Lokator owego małego pokoiku, który ma tylko siedem kroków wzdłuż, a cztery na szerokość, siedzi przy stole, pogrążony w dumaniach. Na jego twarzy znać niepokój i zakłopotanie, z gorączkową niecierpliwością trze czoło, widać że go coś gnębi, że jest podniecony.
Co chwila spogląda na drzwi, jakby spodziewał się kogoś.
Jakoż niedługo daje się słyszeć odgłos kroków na kurytarzu, ktoś puka.
Pan Ignacy spieszy otworzyć. Do pokoju wchodzi młody człowiek, krępy, rozrośnięty, barczysty, z ogorzałą twarzą, z dużymi wąsami i gęstą, szczotkowatą brodą.
— A bodajże cię! — rzecze — jak ty możesz tak wysoko mieszkać? Kto te schody wymyślił, niech z piekła nie wyjrzy!
— My przyzwyczajeni jesteśmy.
— Winszuję, ale nie zazdroszczę i sam nie przyzwyczaję się nigdy, ani do schodów, ani do tej kochanej Warszawki. Ciebie Ignasiu bardzo kocham, lecz nie przyszedłbym tu za żadne skarby w świecie, gdyby nie mus. Basia kazała cię zaprosić na herbatę i trudno, rad nie rad, musiałem się windować po stu schodach na górę! To mnie tylko pociesza, że zejście nie będzie już fatygujące.
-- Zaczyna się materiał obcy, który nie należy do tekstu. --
/-- MonitorRegistration: a schedule of every agent's moves, and its step. -/
theorem test_witness_MonitorRegistration :
    ∃ s t : State, s.isRun ∧ step s = .next t ∧ s.schedule ≠ [] :=
  ⟨{ State.reset with schedule := [.presenterWait, .engine, .command (row 0xC#8 0#8 0#8 0#8 [])] }, _, by
    unfold State.isRun; simp, rfl, by simp⟩

/-- A running Engine in phase `p` of line `l`. -/
def atPhase (p : Phase) (l : BitVec 8) : State := { at0 [(0x04000004, 8#8)] l with phase := p }

/-- Its memory is canonical. -/
theorem atPhase_memOk (p : Phase) (l : BitVec 8) : (atPhase p l).memOk :=
  memOk_of (m := [(0x04000004, 8#8)]) rfl (by decide) (by decide)

theorem test_witness_EngineS1 :
    (atPhase .s1 227#8).memOk ∧ (atPhase .s1 227#8).running = true ∧ (atPhase .s1 227#8).phase = .s1 :=
  ⟨atPhase_memOk _ _, rfl, rfl⟩

/-- EngineS3: the last visible line and the first of VBLANK. -/
theorem test_witness_EngineS3 :
    ((atPhase .s3 159#8).running = true ∧ (atPhase .s3 159#8).phase = .s3 ∧ (atPhase .s3 159#8).line.toNat < 160) ∧
      (atPhase .s3 160#8).running = true ∧ (atPhase .s3 160#8).phase = .s3 ∧ 160 ≤ (atPhase .s3 160#8).line.toNat := by
  decide

/-- EngineS4: line 160 and its two neighbours. -/
theorem test_witness_EngineS4 :
    ∀ l ∈ [159#8, 160#8, 161#8],
      (atPhase .s4 l).running = true ∧ (atPhase .s4 l).phase = .s4 ∧ ((atPhase .s4 l).line = 160#8 ↔ l = 160#8) := by decide

theorem test_witness_EngineWaits :
    (atPhase .s5 0#8).running = true ∧ (atPhase .s5 0#8).phase = .s5 ∧ (atPhase .s7 0#8).running = true ∧
      (atPhase .s7 0#8).phase = .s7 := by decide

/-- EngineS6 and EngineS8. -/
theorem test_witness_EngineS6_S8 :
    ((atPhase .s6 159#8).memOk ∧ (atPhase .s6 159#8).running = true ∧ (atPhase .s6 159#8).phase = .s6) ∧
      (atPhase .s8 160#8).memOk ∧ (atPhase .s8 160#8).running = true ∧ (atPhase .s8 160#8).phase = .s8 :=
  ⟨⟨atPhase_memOk _ _, rfl, rfl⟩, atPhase_memOk _ _, rfl, rfl⟩

/-- EngineS9AndStop: lines 226 and 227, another phase, and a stopped Engine. -/
theorem test_witness_EngineS9AndStop :
    ((atPhase .s9 226#8).running = true ∧ (atPhase .s9 226#8).phase = .s9 ∧ (atPhase .s9 226#8).line.toNat < 227) ∧
      ((atPhase .s9 227#8).running = true ∧ (atPhase .s9 227#8).phase = .s9 ∧ (atPhase .s9 227#8).line = 227#8) ∧
      (atPhase .s3 227#8).phase ≠ .s9 ∧ { atPhase .s1 0#8 with running := false }.running = false := by decide

theorem test_witness_EngineS2 :
    ∃ s : State, s.memOk ∧ s.running = true ∧ s.phase = .s2 ∧ s.flagsOk ∧ s.lineOk ∧ 228 ≤ s.lyc.toNat :=
  ⟨{ at0 [(0x04000005, 228#8)] 227#8 with phase := .s2 }, ⟨by decide, by decide⟩, rfl, rfl,
    by unfold State.flagsOk; decide, by unfold State.lineOk; decide, by decide⟩

/-- LineIsNineSubSteps, LineTrace, LineEndState, LineMovesAccumulators: the starts of the lines at which their clauses
meet. -/
theorem test_witness_Line :
    (atPhase .s1 159#8).memOk ∧ (atPhase .s1 160#8).memOk ∧ (atPhase .s1 161#8).memOk ∧ (atPhase .s1 227#8).memOk ∧
      (∀ l ∈ [159#8, 160#8, 161#8, 227#8], (atPhase .s1 l).atLine ∧ (atPhase .s1 l).line.toNat < 228) ∧
      (atPhase .s1 159#8).line.toNat < 160 ∧ (atPhase .s1 160#8).line = 160#8 ∧
      160 < (atPhase .s1 161#8).line.toNat ∧ (atPhase .s1 227#8).line = 227#8 :=
  ⟨atPhase_memOk _ _, atPhase_memOk _ _, atPhase_memOk _ _, atPhase_memOk _ _, by decide, by decide, by decide,
    by decide, by decide⟩

/-- AccumulatorInvariant: all 160 lines of a frame. -/
theorem test_witness_AccumulatorInvariant :
    ∃ s : State, s.memOk ∧ s.atLine ∧ s.line.toNat + 160 ≤ 160 ∧ s.linesScheduled 160 :=
  ⟨{ at0 [(0x04000023, 1#8)] 0#8 with schedule := List.replicate 160 (.command (encode .line)) },
    ⟨by decide, by decide⟩, ⟨rfl, rfl⟩, by decide, rfl⟩

theorem test_witness_FrameTrace :
    ∃ s : State, s.memOk ∧ s.atLine ∧ s.line = 0#8 ∧ s.linesScheduled 228 :=
  ⟨{ at0 [(0x04000004, 0x38#8)] 0#8 with schedule := List.replicate 228 (.command (encode .line)) },
    ⟨by decide, by decide⟩, ⟨rfl, rfl⟩, rfl, rfl⟩

/-- UnselectedRows: the line rows at the ends of their lines, and each window row at a pixel of window 0, 1, the object
window or the outside that it does not own. -/
theorem test_witness_UnselectedRows :
    (160 ≤ (at0 [] 160#8).line.toNat ∧ (at0 [] 159#8).line ≠ 160#8 ∧ (at0 [] 160#8).line.toNat ≤ 160) ∧
    (let in0 := fun x => (reg16 winMem 0x000).getLsbD 13 = true ∧ rectHolds (reg16 winMem 0x040) (reg16 winMem 0x044) x 159;
      (reg16 winMem 0x000).toNat / 8192 ≠ 0 ∧ in0 79 ∧ ¬ in0 80 ∧
        ¬ (reg16 winMem 0x000).getLsbD 14 = true ∧ ¬ (reg16 winMem 0x000).getLsbD 15 = true) ∧
    (let m : Memory := [(0x04000001, 0x41#8), (0x04000042, 0xF0#8), (0x04000046, 0xA0#8)];
      (reg16 m 0x000).getLsbD 14 = true ∧ rectHolds (reg16 m 0x042) (reg16 m 0x046) 239 159) ∧
    ((reg16 [(0x04000001, 0x81#8)] 0x000).getLsbD 15 = true ∧ (infoOf 1#2 2#2).mode = 2#2) ∧
    (reg16 [] 0x000).toNat / 8192 = 0 ∧ { semiState 0#2 with winFx := false }.winFx ≠ true ∧
    (candidates (semiState 1#2).mem (semiState 1#2).winMask (columnOf (semiState 1#2) 7)).first.id ≠ .obj := by decide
— O niezawodnie. Usiądź-że Michale, odpocznij, bo w rzeczy samej widzę, że jesteś zmęczony.
— Ano, bez wątpienia, że usiądę — odrzekł, zdejmując palto. — Jak żyję nie siedziałem tak wysoko. Wrona może ci pozazdrościć takiego gniazda. Cała pociecha, że już nie długo chyba siedzieć będziesz na tych wysokościach, ty bałamucie warszawski!
Rzekłszy to, roześmiał się, ukazując duże, zdrowe zęby...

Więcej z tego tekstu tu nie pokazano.